Université Paris 8, 2 rue de la liberté, Saint-Denis – métro ligne 13 Saint-Denis Université - Jeudi 25 et vendredi 26 juin 2015, amphithéâtre X, 9h15 – 17h30

Maison Heinrich Heine, CIUP, 27c bd Jourdan, RER B & tramway T3, Cité universitaire - Samedi 27 juin 2015, 9h15-18h

 

 

Organisé par le Collège international de philosophie (CIPH), l’axe de recherches « Hétérogénéité des mondes et logiques de l’émancipation » du LLCP EA 4008, le laboratoire SOPHIAPOL EA 3932 de Paris Ouest, avec le soutien de l’Aide à la recherche de l’Université Paris 8 et de la Maison Heinrich Heine.

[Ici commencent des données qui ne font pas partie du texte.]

-- ==== Sys2Proof/Config.lean ====
section
/-! DEFINITION. What an implementation of the LY-7 fixes and the spec leaves open: the free values.
Every constant here is opaque: nothing in Lean can evaluate it, so a claim that holds of the model
holds whatever the hardware chooses.  Each one is named in the assumption log. -/
namespace Sys2Proof.Config

/-- A fresh unstated value: `freeWord n` is the n-th value the machine draws where the spec states no
result (DESIGN CHOICE, log 3).  The counter n is `State.freeCtr`. -/
opaque freeWord : Nat → W64

/-- Which FP32 value near the exact one a unary operation gives (R55, R74): the operation's number, its
operand, and an index that the caller reduces to the candidates the spec allows (DESIGN CHOICE, log 10). -/
opaque ulpPick : Nat → W32 → Nat

/-- The FP32 result of a unary operation at an operand where the spec states none: 1/0, the logarithm of
zero, the square root of a negative number (DESIGN CHOICE, log 11). -/
opaque unstated : Nat → W32 → W32

/-- The offset of a die's or the host port's counter from the management die's at its local reset
(R560): counters of different dies have no common start (DESIGN CHOICE, log 12). -/
opaque dieSkew : Nat → Nat

/-- SHA-512 of a byte string (FIPS 180-4), uninterpreted (DESIGN CHOICE, log 13). -/
opaque sha512 : List Byte → List Byte
/-- The bytes that AES-256-GCM decrypts a ciphertext to: key, IV, ciphertext (FIPS 197, SP 800-38D), uninterpreted
(DESIGN CHOICE, log 13). -/
opaque aesGcmBytes : List Byte → List Byte → List Byte → List Byte
/-- Whether a GCM tag verifies: key, IV, additional data, ciphertext, tag, uninterpreted (DESIGN CHOICE, log 13). -/
opaque aesGcmTagOk : List Byte → List Byte → List Byte → List Byte → List Byte → Bool
/-- RSAES-OAEP decryption with the device key; none where it fails (RFC 8017), uninterpreted (DESIGN CHOICE, log 13). -/
opaque oaepOpen : List Byte → Option (List Byte)
/-- RSASSA-PSS signature of a message with the device key (RFC 8017), uninterpreted (DESIGN CHOICE, log 13).  The first
argument picks the salt. -/
opaque pssSign : Nat → List Byte → List Byte
/-- Whether the signing key of a firmware header is the one the fuses name and its signature verifies (R499, RFC 8017),
uninterpreted (DESIGN CHOICE, log 13). -/
opaque imageSigned : List Byte → Bool
/-- The DER-encoded SubjectPublicKeyInfo of the device's identity key (R502), uninterpreted (DESIGN CHOICE, log 13). -/
opaque identityKey : List Byte
/-- What Fuane measures beside flash banks: the boot ROM, and the configuration area of flash without the fence list
(R504), uninterpreted (DESIGN CHOICE, log 13). -/
opaque bootRom : List Byte
opaque flashConfig : List Byte
/-- The slot-0 certificate chain (the device's own data), uninterpreted (DESIGN CHOICE, log 13). -/
opaque certChain : List Byte
/-- The Device Serial Number, from the fuses (R386). -/
opaque serialNumber : Nat
/-- The device's silicon revision and other die-identity values that the manufacturing fixes (DESIGN CHOICE, log 14). -/
opaque deviceRev : Nat
/-- The order in which an FP32 sum takes its terms, where the spec leaves it open (R56): of sum `nonce`, the picks of
its steps (DESIGN CHOICE, log 25). -/
opaque sumPick : Nat → Nat → Nat

/-- What an SPDM responder chooses for itself: its timing exponent and the sizes it can take and give (PRESUMED, log 34). -/
opaque spdmParam : Nat → Nat

/-- What the I3C target is known by: its provisional ID's six bytes, then its BCR and its DCR (PRESUMED, log 34). -/
opaque i3cId : Nat → Nat

end Sys2Proof.Config
end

Coordination : Yves Duroux, Frank Jrezejewski, Nathalie Périn, Emmanuel Renault, Diogo Sardinha, Patrice Vermeren.

 

FRANCOIS CHÂTELET, NÉ EN 1925, EST DÉCÉDÉ À PARIS LE 26 DÉCEMBRE 1985. L’ANNÉE 2015 MARQUERA, par conséquent, et les 90 ans de sa naissance et les 30 ans de sa disparition. Mort un an après Michel Foucault et dix ans avant Gilles Deleuze, F. Châtelet, relativement à ses amis disparus, est quelque peu tombé dans l’oubli. Sortir le philosophe de cette minoration est sans nul doute le moteur de ce colloque. Auteur, professeur, penseur engagé dans les traverses de son temps, François Châtelet montre une manière d’être philosophe et une philosophie sans pareilles. Désembastiller la philosophie, la rendre accessible, populaire, est sans conteste la caractéristique essentielle de ce geste de création si l’on songe encore à son activité de « journalisme philosophique ». Cette ouverture de la philosophie est aussi au fondement du geste institutionnel du philosophe marquant d’un esprit commun aussi bien la direction, confiée par M. Foucault, à partir de 1970, du département de philosophie du Centre Universitaire Expérimental de Vincennes, aujourd’hui Université Paris 8, que, en 1983, la création du Collège International de Philosophie avec J. Derrida, J.-P. Faye et D. Lecourt. A l’opposé d’une commémoration, faire resurgir l’immense intérêt de ce philosophe consiste alors moins à considérer son œuvre comme un objet que comme une aide pour penser la place de la philosophie aujourd’hui dans nos sociétés aux démocraties par trop formelles.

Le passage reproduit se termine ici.